-- ==== Sys2Proof/Laws/State.lean ====
section
/-! SUPPORT. One lemma per field per update of State, each true by rfl, so that no proof unfolds an update. -/

namespace Sys2Proof.Machine

/-! ## raiseFault -/

@[simp] theorem raiseFault_st (x : Cause) (s : State) : (raiseFault x s).st = .fault := rfl
@[simp] theorem raiseFault_var (x : Cause) (s : State) : (raiseFault x s).var = s.var := rfl
@[simp] theorem raiseFault_h (x : Cause) (s : State) : (raiseFault x s).h = s.h := rfl
@[simp] theorem raiseFault_b (x : Cause) (s : State) : (raiseFault x s).b = s.b := rfl
@[simp] theorem raiseFault_blen (x : Cause) (s : State) : (raiseFault x s).blen = s.blen := rfl
@[simp] theorem raiseFault_l (x : Cause) (s : State) : (raiseFault x s).l = s.l := rfl
@[simp] theorem raiseFault_digest (x : Cause) (s : State) : (raiseFault x s).digest = s.digest := rfl
@[simp] theorem raiseFault_cause (x : Cause) (s : State) : (raiseFault x s).cause = x := rfl
@[simp] theorem raiseFault_w (x : Cause) (s : State) : (raiseFault x s).w = s.w := rfl
@[simp] theorem raiseFault_r (x : Cause) (s : State) : (raiseFault x s).r = s.r := rfl
@[simp] theorem raiseFault_host (x : Cause) (s : State) : (raiseFault x s).host = s.host := rfl
@[simp] theorem raiseFault_resets (x : Cause) (s : State) : (raiseFault x s).resets = s.resets := rfl

/-! ## writeR -/

@[simp] theorem writeR_st (v : Byte) (s : State) : (writeR v s).st = s.st := rfl
@[simp] theorem writeR_var (v : Byte) (s : State) : (writeR v s).var = s.var := rfl
@[simp] theorem writeR_h (v : Byte) (s : State) : (writeR v s).h = s.h := rfl
@[simp] theorem writeR_b (v : Byte) (s : State) : (writeR v s).b = s.b := rfl
@[simp] theorem writeR_blen (v : Byte) (s : State) : (writeR v s).blen = s.blen := rfl
@[simp] theorem writeR_l (v : Byte) (s : State) : (writeR v s).l = s.l := rfl
@[simp] theorem writeR_digest (v : Byte) (s : State) : (writeR v s).digest = s.digest := rfl
@[simp] theorem writeR_cause (v : Byte) (s : State) : (writeR v s).cause = s.cause := rfl
@[simp] theorem writeR_w (v : Byte) (s : State) : (writeR v s).w = s.w := rfl
@[simp] theorem writeR_r (v : Byte) (s : State) : (writeR v s).r = v := rfl
@[simp] theorem writeR_host (v : Byte) (s : State) : (writeR v s).host = s.host := rfl
@[simp] theorem writeR_resets (v : Byte) (s : State) : (writeR v s).resets = s.resets := rfl

/-! ## applyToW -/

@[simp] theorem applyToW_st (g : Geom) (f : Bytes → Bytes) (s : State) : (applyToW g f s).st = s.st := by unfold applyToW; rfl
@[simp] theorem applyToW_var (g : Geom) (f : Bytes → Bytes) (s : State) : (applyToW g f s).var = s.var := by unfold applyToW; rfl
@[simp] theorem applyToW_h (g : Geom) (f : Bytes → Bytes) (s : State) : (applyToW g f s).h = s.h := by unfold applyToW; rfl
@[simp] theorem applyToW_b (g : Geom) (f : Bytes → Bytes) (s : State) : (applyToW g f s).b = s.b := by unfold applyToW; rfl
@[simp] theorem applyToW_blen (g : Geom) (f : Bytes → Bytes) (s : State) : (applyToW g f s).blen = s.blen := by unfold applyToW; rfl
@[simp] theorem applyToW_l (g : Geom) (f : Bytes → Bytes) (s : State) : (applyToW g f s).l = s.l := by unfold applyToW; rfl
@[simp] theorem applyToW_digest (g : Geom) (f : Bytes → Bytes) (s : State) : (applyToW g f s).digest = s.digest := by unfold applyToW; rfl
@[simp] theorem applyToW_cause (g : Geom) (f : Bytes → Bytes) (s : State) : (applyToW g f s).cause = s.cause := by unfold applyToW; rfl
@[simp] theorem applyToW_w (g : Geom) (f : Bytes → Bytes) (s : State) : (applyToW g f s).w = writeFirst s.w (f (firstBytes s.w (blockBytes g))) := by unfold applyToW; rfl
@[simp] theorem applyToW_r (g : Geom) (f : Bytes → Bytes) (s : State) : (applyToW g f s).r = s.r := by unfold applyToW; rfl
@[simp] theorem applyToW_host (g : Geom) (f : Bytes → Bytes) (s : State) : (applyToW g f s).host = s.host := by unfold applyToW; rfl
@[simp] theorem applyToW_resets (g : Geom) (f : Bytes → Bytes) (s : State) : (applyToW g f s).resets = s.resets := by unfold applyToW; rfl

/-! ## startHasher -/

@[simp] theorem startHasher_st (v : Variant) (s : State) : (startHasher v s).st = .accepting := rfl
@[simp] theorem startHasher_var (v : Variant) (s : State) : (startHasher v s).var = v := rfl
@[simp] theorem startHasher_h (v : Variant) (s : State) : (startHasher v s).h = writeFirst s.h (ivBytes (variantGeom v)) := rfl
@[simp] theorem startHasher_b (v : Variant) (s : State) : (startHasher v s).b = s.b := rfl
@[simp] theorem startHasher_blen (v : Variant) (s : State) : (startHasher v s).blen = 0 := rfl
@[simp] theorem startHasher_l (v : Variant) (s : State) : (startHasher v s).l = 0 := rfl
@[simp] theorem startHasher_digest (v : Variant) (s : State) : (startHasher v s).digest = s.digest := rfl
@[simp] theorem startHasher_cause (v : Variant) (s : State) : (startHasher v s).cause = s.cause := rfl
@[simp] theorem startHasher_w (v : Variant) (s : State) : (startHasher v s).w = s.w := rfl
@[simp] theorem startHasher_r (v : Variant) (s : State) : (startHasher v s).r = s.r := rfl
@[simp] theorem startHasher_host (v : Variant) (s : State) : (startHasher v s).host = s.host := rfl
@[simp] theorem startHasher_resets (v : Variant) (s : State) : (startHasher v s).resets = s.resets := rfl

/-! ## hardwareReset -/

@[simp] theorem hardwareReset_st (s : State) : (hardwareReset s).st = .idle := rfl
@[simp] theorem hardwareReset_var (s : State) : (hardwareReset s).var = .k48 := rfl
@[simp] theorem hardwareReset_h (s : State) : (hardwareReset s).h = resetArray (s.resets + 1) .h 128 := rfl
@[simp] theorem hardwareReset_b (s : State) : (hardwareReset s).b = resetArray (s.resets + 1) .b 128 := rfl
@[simp] theorem hardwareReset_blen (s : State) : (hardwareReset s).blen = 0 := rfl
@[simp] theorem hardwareReset_l (s : State) : (hardwareReset s).l = 0 := rfl
@[simp] theorem hardwareReset_digest (s : State) : (hardwareReset s).digest = resetArray (s.resets + 1) .digest 64 := rfl
@[simp] theorem hardwareReset_cause (s : State) : (hardwareReset s).cause = .none := rfl
@[simp] theorem hardwareReset_w (s : State) : (hardwareReset s).w = resetArray (s.resets + 1) .w 128 := rfl
@[simp] theorem hardwareReset_r (s : State) : (hardwareReset s).r = 0 := rfl
@[simp] theorem hardwareReset_host (s : State) : (hardwareReset s).host = s.host := rfl
@[simp] theorem hardwareReset_resets (s : State) : (hardwareReset s).resets = s.resets + 1 := rfl

/-! ## finalize -/

@[simp] theorem finalize_st (s : State) : (finalize s).st = .finalized := rfl
@[simp] theorem finalize_var (s : State) : (finalize s).var = s.var := rfl
@[simp] theorem finalize_b (s : State) : (finalize s).b = s.b := rfl
@[simp] theorem finalize_blen (s : State) : (finalize s).blen = s.blen := rfl
@[simp] theorem finalize_l (s : State) : (finalize s).l = s.l := rfl
@[simp] theorem finalize_cause (s : State) : (finalize s).cause = s.cause := rfl
@[simp] theorem finalize_w (s : State) : (finalize s).w = s.w := rfl
@[simp] theorem finalize_r (s : State) : (finalize s).r = s.r := rfl
@[simp] theorem finalize_host (s : State) : (finalize s).host = s.host := rfl
@[simp] theorem finalize_resets (s : State) : (finalize s).resets = s.resets := rfl

/-! ## withFetchWord -/

@[simp] theorem withFetchWord_st (n k : Nat) (s : State) : (s.withFetchWord n k).st = s.st := rfl
@[simp] theorem withFetchWord_var (n k : Nat) (s : State) : (s.withFetchWord n k).var = s.var := rfl
@[simp] theorem withFetchWord_h (n k : Nat) (s : State) : (s.withFetchWord n k).h = s.h := rfl
@[simp] theorem withFetchWord_b (n k : Nat) (s : State) : (s.withFetchWord n k).b = s.b := rfl
@[simp] theorem withFetchWord_blen (n k : Nat) (s : State) : (s.withFetchWord n k).blen = s.blen := rfl
@[simp] theorem withFetchWord_l (n k : Nat) (s : State) : (s.withFetchWord n k).l = s.l := rfl
@[simp] theorem withFetchWord_digest (n k : Nat) (s : State) : (s.withFetchWord n k).digest = s.digest := rfl
@[simp] theorem withFetchWord_cause (n k : Nat) (s : State) : (s.withFetchWord n k).cause = s.cause := rfl
@[simp] theorem withFetchWord_w (n k : Nat) (s : State) : (s.withFetchWord n k).w = s.w := rfl
@[simp] theorem withFetchWord_r (n k : Nat) (s : State) : (s.withFetchWord n k).r = s.r := rfl
@[simp] theorem withFetchWord_host (n k : Nat) (s : State) : (s.withFetchWord n k).host = .command (tableWord n k) :: s.host := rfl
@[simp] theorem withFetchWord_resets (n k : Nat) (s : State) : (s.withFetchWord n k).resets = s.resets := rfl

/-! ## The state after reset -/

@[simp] theorem afterReset_st (n : Nat) (hs : List HostInput) : (State.afterReset n hs).st = .idle := rfl
@[simp] theorem afterReset_var (n : Nat) (hs : List HostInput) : (State.afterReset n hs).var = .k48 := rfl
@[simp] theorem afterReset_h (n : Nat) (hs : List HostInput) : (State.afterReset n hs).h = resetArray n .h 128 := rfl
@[simp] theorem afterReset_b (n : Nat) (hs : List HostInput) : (State.afterReset n hs).b = resetArray n .b 128 := rfl
@[simp] theorem afterReset_blen (n : Nat) (hs : List HostInput) : (State.afterReset n hs).blen = 0 := rfl
@[simp] theorem afterReset_l (n : Nat) (hs : List HostInput) : (State.afterReset n hs).l = 0 := rfl
@[simp] theorem afterReset_digest (n : Nat) (hs : List HostInput) : (State.afterReset n hs).digest = resetArray n .digest 64 := rfl
@[simp] theorem afterReset_cause (n : Nat) (hs : List HostInput) : (State.afterReset n hs).cause = .none := rfl
@[simp] theorem afterReset_w (n : Nat) (hs : List HostInput) : (State.afterReset n hs).w = resetArray n .w 128 := rfl
@[simp] theorem afterReset_r (n : Nat) (hs : List HostInput) : (State.afterReset n hs).r = 0 := rfl
@[simp] theorem afterReset_host (n : Nat) (hs : List HostInput) : (State.afterReset n hs).host = hs := rfl
@[simp] theorem afterReset_resets (n : Nat) (hs : List HostInput) : (State.afterReset n hs).resets = n := rfl

/-! ## absorbByte: what it writes in either case, and what it keeps -/

@[simp] theorem absorbByte_st (x : Byte) (s : State) : (absorbByte x s).st = s.st := by
  unfold absorbByte; dsimp only; split <;> rfl
@[simp] theorem absorbByte_var (x : Byte) (s : State) : (absorbByte x s).var = s.var := by
  unfold absorbByte; dsimp only; split <;> rfl
@[simp] theorem absorbByte_digest (x : Byte) (s : State) : (absorbByte x s).digest = s.digest := by
  unfold absorbByte; dsimp only; split <;> rfl
@[simp] theorem absorbByte_cause (x : Byte) (s : State) : (absorbByte x s).cause = s.cause := by
  unfold absorbByte; dsimp only; split <;> rfl
@[simp] theorem absorbByte_w (x : Byte) (s : State) : (absorbByte x s).w = s.w := by
  unfold absorbByte; dsimp only; split <;> rfl
@[simp] theorem absorbByte_r (x : Byte) (s : State) : (absorbByte x s).r = s.r := by
  unfold absorbByte; dsimp only; split <;> rfl
@[simp] theorem absorbByte_host (x : Byte) (s : State) : (absorbByte x s).host = s.host := by
  unfold absorbByte; dsimp only; split <;> rfl
@[simp] theorem absorbByte_resets (x : Byte) (s : State) : (absorbByte x s).resets = s.resets := by
  unfold absorbByte; dsimp only; split <;> rfl
@[simp] theorem absorbByte_b (x : Byte) (s : State) :
    (absorbByte x s).b = s.b.set s.blen.toNat x (by omega) := by
  unfold absorbByte; dsimp only; split <;> rfl
@[simp] theorem absorbByte_l (x : Byte) (s : State) : (absorbByte x s).l = s.l + 8 := by
  unfold absorbByte; dsimp only; split <;> rfl

end Sys2Proof.Machine
end

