/-- The chain value over complete blocks of `p` does not see what follows them. -/
theorem chainBlocks_append {g : Geom} {p : Bytes} (h q : Bytes) {n : Nat} (hn : n * blockBytes g ≤ p.length) :
    chainBlocks g h (p ++ q) n = chainBlocks g h p n := by
  induction n with
  | zero => rfl
  | succ n ih =>
    have hle : n * blockBytes g ≤ p.length := (Nat.mul_le_mul_right _ n.le_succ).trans hn
    rw [chainBlocks_succ, chainBlocks_succ, ih hle, blockAt_append q hn]

/-- The block that the tail of `m` forms with one more byte, when that byte completes it. -/
theorem blockAt_complete {nb : Nat} {m : Bytes} (x : Byte) (h : m.length % nb + 1 = nb) :
    blockAt nb (m ++ [x]) (m.length / nb) = m.drop (m.length / nb * nb) ++ [x] := by
  have hd := Nat.div_add_mod' m.length nb
  unfold blockAt
  rw [List.drop_append_of_le_length (by omega), List.take_of_length_le (by simp; omega)]

/-! ## Absorbing -/

/-- A fresh hasher has absorbed the empty message (R26, R121). -/
theorem absorbed_startHasher (v : Variant) (s : State) : Absorbed [] (startHasher v s) where
  accepting := rfl
  fill := by simp
  buffered := by simp [firstBytes]
  counted := rfl
  chained := by
    rw [List.length_nil, Nat.zero_div, chainBlocks_zero]
    exact firstBytes_writeFirst_of_length _ _ (length_ivBytes _) (variantBlock_le _)

/-- The message absorbed does not depend on W, R and what the host will do (R19, R20). -/
theorem Absorbed.setOthers {m : Bytes} {s : State} (h : Absorbed m s) (w : Vector Byte 128) (r : Byte)
    (hs : List HostInput) : Absorbed m { s with w := w, r := r, host := hs } :=
  ⟨h.accepting, h.fill, h.buffered, h.counted, h.chained⟩

/-- While ACCEPTING the buffer holds less than a block (R15). -/
theorem Absorbed.blen_lt {m : Bytes} {s : State} (h : Absorbed m s) : s.blen.toNat < variantBlock s.var := by
  rw [h.fill]; exact Nat.mod_lt _ (variantBlock_pos _)

/-- BLEN after a byte that leaves the block incomplete: no wrap-around, since NB is at most 128. -/
theorem toNat_blen_absorbByte_of_room (x : Byte) {s : State} (h : s.blen.toNat + 1 < variantBlock s.var) :
    (absorbByte x s).blen.toNat = s.blen.toNat + 1 := by
  have hblen : (absorbByte x s).blen = s.blen + 1 := by rw [absorbByte_of_room h.ne]
  have := variantBlock_le s.var
  simp only [hblen, BitVec.toNat_add, BitVec.ofNat_eq_ofNat, BitVec.toNat_ofNat]
  omega

theorem h_absorbByte_of_room (x : Byte) {s : State} (h : s.blen.toNat + 1 < variantBlock s.var) :
    (absorbByte x s).h = s.h := by rw [absorbByte_of_room h.ne]

theorem blen_absorbByte_of_full (x : Byte) {s : State} (h : s.blen.toNat + 1 = variantBlock s.var) :
    (absorbByte x s).blen = 0 := by rw [absorbByte_of_full h]

/-- The chain value after the byte that completes a block (R123). -/
theorem firstBytes_h_absorbByte_of_full (x : Byte) {s : State} (h : s.blen.toNat + 1 = variantBlock s.var) :
    firstBytes (absorbByte x s).h (variantBlock s.var) =
      compress (variantGeom s.var) (firstBytes s.h (variantBlock s.var)) (firstBytes s.b s.blen.toNat ++ [x]) := by
  have hstate : (firstBytes s.h (variantBlock s.var)).length = variantBlock s.var := by
    simpa using variantBlock_le _
  rw [absorbByte_of_full h]
  exact firstBytes_writeFirst_of_length _ _ (length_compress _ _ _ hstate) (variantBlock_le _)

/-- ABSORB counts eight more bits, modulo 2^96 (R16). -/
theorem counted_absorbByte {m : Bytes} {s : State} (h : Absorbed m s) (x : Byte) :
    (absorbByte x s).l.toNat = 8 * (m ++ [x]).length % 2 ^ 96 := by
  have hl := h.counted
  simp only [absorbByte_l, BitVec.toNat_add, BitVec.ofNat_eq_ofNat, BitVec.toNat_ofNat,
    List.length_append, List.length_singleton]
  omega

/-- ABSORB of a byte that leaves the block incomplete: the tail grows, the chain stays (R123). -/
theorem absorbed_absorbByte_of_room {m : Bytes} {s : State} (h : Absorbed m s) (x : Byte)
    (hroom : s.blen.toNat + 1 < variantBlock s.var) : Absorbed (m ++ [x]) (absorbByte x s) := by
  have hfill := h.fill
  have hblen := toNat_blen_absorbByte_of_room x hroom
  have hle : m.length / variantBlock s.var * variantBlock s.var ≤ m.length := Nat.div_mul_le_self _ _
  have hlen : (m ++ [x]).length = m.length + 1 := by simp
  have hmod : (m.length + 1) % variantBlock s.var = m.length % variantBlock s.var + 1 :=
    (Nat.mod_add_mod _ _ _).symm.trans (Nat.mod_eq_of_lt (hfill ▸ hroom))
  have hdiv : (m.length + 1) / variantBlock s.var = m.length / variantBlock s.var :=
    Nat.succ_div_of_not_dvd fun hd => by rw [Nat.dvd_iff_mod_eq_zero, hmod] at hd; omega
  refine ⟨by rw [absorbByte_st, h.accepting], ?fill, ?buffered, counted_absorbByte h x, ?chained⟩
  case fill => rw [hblen, absorbByte_var, hlen, hmod, hfill]
  case buffered =>
    rw [hblen, firstBytes_absorbByte, h.buffered, absorbByte_var, hlen, hdiv, List.drop_append_of_le_length hle]
  case chained =>
    rw [h_absorbByte_of_room x hroom, absorbByte_var, h.chained, hlen, hdiv]
    exact (chainBlocks_append _ _ hle).symm
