-- ==== Sys2Proof/Machine/State.lean ====
section
/-! DEFINITION. The state of the machine: the tuple of 10_state R44 (registers, SESSION, PMEM, FMEM, OUT, COUT), the
host accesses still to be made, and the reset state. -/

namespace Sys2Proof.Machine

/-- SESSION.version (10_state R24, 00_scope R2). -/
inductive Version where
  | v1 | v2
  deriving DecidableEq, Repr

/-- SESSION.sampleFmt (R24). -/
inductive SampleFmt where
  | f32 | i16
  deriving DecidableEq, Repr

/-- SESSION.container (R24). -/
inductive Container where
  | pcm | compressed
  deriving DecidableEq, Repr

/-- The session latch (R24). -/
structure Session where
  valid       : Bool
  version     : Version
  lbr         : Bool
  sampleRate  : Word
  repeatCount : Word
  sampleFmt   : SampleFmt
  container   : Container
  deriving DecidableEq, Repr

/-- A sample of OUT (43_sequencer R172). -/
inductive Sample where
  | f32 (bits : F32)
  | i16 (value : I16)
  deriving DecidableEq, Repr

/-- The error codes of 60_exceptions R231, but OK. -/
inductive ErrorCode where
  | unsupportedVersion | blockTooLarge | unsupportedContainer | invalidSampleRate
  | notConfigured | illegalCommand | payloadOutOfRange
  deriving DecidableEq, Repr

/-- A byte memory: the bytes written since reset as (address, byte) pairs, addresses strictly rising (`Memory.wf`).
An unlisted address holds no defined value (20_memory R51, R52): a read of it is a free value (log 3, 12). -/
abbrev Memory := List Host.Cell

/-- The canonical form: addresses strictly rising, so none is listed twice. -/
abbrev Memory.wf (m : Memory) : Prop := m.Pairwise (fun x y => x.1 < y.1)

/-- Every listed address is below `n`. -/
abbrev Memory.below (m : Memory) (n : Nat) : Prop := ∀ c ∈ m, c.1 < n

/-- The registers of R23 that hold storage. CMD holds none (R35), STATUS.SESSION_VALID is SESSION.valid (R36), and
OUT_LEN and COUT_LEN are read as two words each (R38, R39). -/
structure Registers where
  err           : BitVec 8
  cfgVersion    : BitVec 8
  cfgLbr        : BitVec 1
  cfgSampleRate : BitVec 32
  cfgRepeat     : BitVec 32
  cfgSampleFmt  : BitVec 8
  cfgContainer  : BitVec 8
  plen          : BitVec 32
  argOff        : BitVec 32
  argLen        : BitVec 32
  argIdx        : BitVec 32
  flen          : BitVec 9
  outLen        : BitVec 64
  coutLen       : BitVec 64
  mimeSel       : BitVec 2
  deriving DecidableEq, Repr

/-- Why the machine stops with a fault: never. Every error of the block is a status code of the command just issued
(60_exceptions R230, R243), there is no trap, and the block holds all state while idle (R247). Safe: no step ends here. -/
inductive Fault where
  deriving DecidableEq, Repr

/-- Why there is no step. -/
inductive Refusal where
  /-- Raised by `exec` for an instruction that has no meaning yet. Safe. -/
  | notModelled (mnemonic : String)
  /-- Raised by a host access that touches the register window and is not an aligned 32-bit access: "refused by the
  model (it has no step; the host must not issue it)" (20_memory R56). Safe. -/
  | registerAccessForm
  /-- Raised by a host access that touches PMEM or FMEM and is not naturally aligned: "A misaligned PMEM or FMEM access
  is refused" (20_memory R56). Safe. -/
  | misalignedMemoryAccess
  deriving DecidableEq, Repr

/-- The whole state. -/
structure State where
  regs      : Registers
  session   : Session
  /-- PMEM by offset (20_memory R50). -/
  pmem      : Memory
  /-- FMEM by offset (20_memory R52). -/
  fmem      : Memory
  /-- OUT (20_memory R53). -/
  out       : List Sample
  /-- COUT (20_memory R54). -/
  cout      : List (BitVec 8)
  /-- The model's own: the host accesses still to be made, oldest first (20_memory R58; log 1). -/
  hostQueue : List HostAccess
  /-- The model's own: the values the host's reads returned, newest first (log 1). -/
  hostReads : List Word
  /-- The model's own: how many memory reads have drawn; the number of the next one (20_memory R51; log 3). -/
  draws     : Nat
  deriving DecidableEq, Repr

/-- The registers after reset (70_reset R260). -/
def Registers.reset : Registers where
  err := 0
  cfgVersion := 0
  cfgLbr := 0
  cfgSampleRate := 0
  cfgRepeat := 3
  cfgSampleFmt := 0
  cfgContainer := 0
  plen := 0
  argOff := 0
  argLen := 0
  argIdx := 0
  flen := 0
  outLen := 0
  coutLen := 0
  mimeSel := 0

/-- The session after reset: not valid (R261). DESIGN CHOICE (log 2): the spec leaves the other fields unspecified. -/
def Session.reset : Session where
  valid := false
  version := .v1
  lbr := false
  sampleRate := 0
  repeatCount := 0
  sampleFmt := .f32
  container := .pcm

/-- The machine after reset (70_reset R260 to R263): no byte of PMEM or FMEM holds a defined value, OUT and COUT are
empty, the block is idle. DESIGN CHOICE (log 1, 3): no access pending, none made, no draw taken. -/
def State.reset : State where
  regs := .reset
  session := .reset
  pmem := []
  fmem := []
  out := []
  cout := []
  hostQueue := []
  hostReads := []
  draws := 0

end Sys2Proof.Machine
end

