-- ==== Sys2Proof/Machine/Container.lean ====
section
/-! DEFINITION. The container port (44_external_ports R210, R211) and ENCCONT (R212). -/

namespace Sys2Proof.Machine

/-- The one sample rate of the compressed profile (R211). -/
def compressedRate : Word := 44100

/-- `pcmContainer(R, q)` (R210): the header, then the samples, least significant byte first. -/
def pcmContainer (c : Params) (R : Word) (q : List I16) : List Byte :=
  (c.pcmHeader.bytes q.length R).toList ++ q.flatMap le16

/-- The samples ENCCONT containers: the realised plan, before any conversion (R212). -/
def containerSamples (c : Params) (x : Session) (p : List Byte) : List F32 := realise c x (plan c x p)

/-- COUT of a session's container (R212). -/
def containerBytes (c : Params) (x : Session) (p : List Byte) : List Byte :=
  match x.container with
  | .pcm => pcmContainer c x.sampleRate ((containerSamples c x p).map c.quantize)
  | .compressed => c.compressEncode (containerSamples c x p)

/-- MIME_SEL of a container (10_state R40, 44_external_ports R212). -/
def mimeSelOf : Container → BitVec 2
  | .pcm => 1
  | .compressed => 2

/-- ENCCONT (R212). OUT and OUT_LEN are not written. -/
def execEnccont (s : State) : Host.Outcome State Fault Refusal :=
  if s.session.valid = false then .next (raiseError .notConfigured s)
  else if blockCount s.regs.plen.toNat > maxBlocks then .next (raiseError .blockTooLarge s)
  else if s.regs.plen.toNat > Config.params.pmemSize then .next (raiseError .payloadOutOfRange s)
  else if s.session.container = .compressed ∧ s.session.sampleRate ≠ compressedRate then
    .next (raiseError .unsupportedContainer s)
  else
    .next (succeed (takeDraw
      (containerWrite (containerBytes Config.params s.session (memRead 0 s.regs.plen.toNat s))
        (mimeSelOf s.session.container) s)))

end Sys2Proof.Machine
end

==========

▶ _Exercise brief_:
A single number is the expected answer: how many lines of the records above contain the word "hdiv".

▶ _Task result_:
3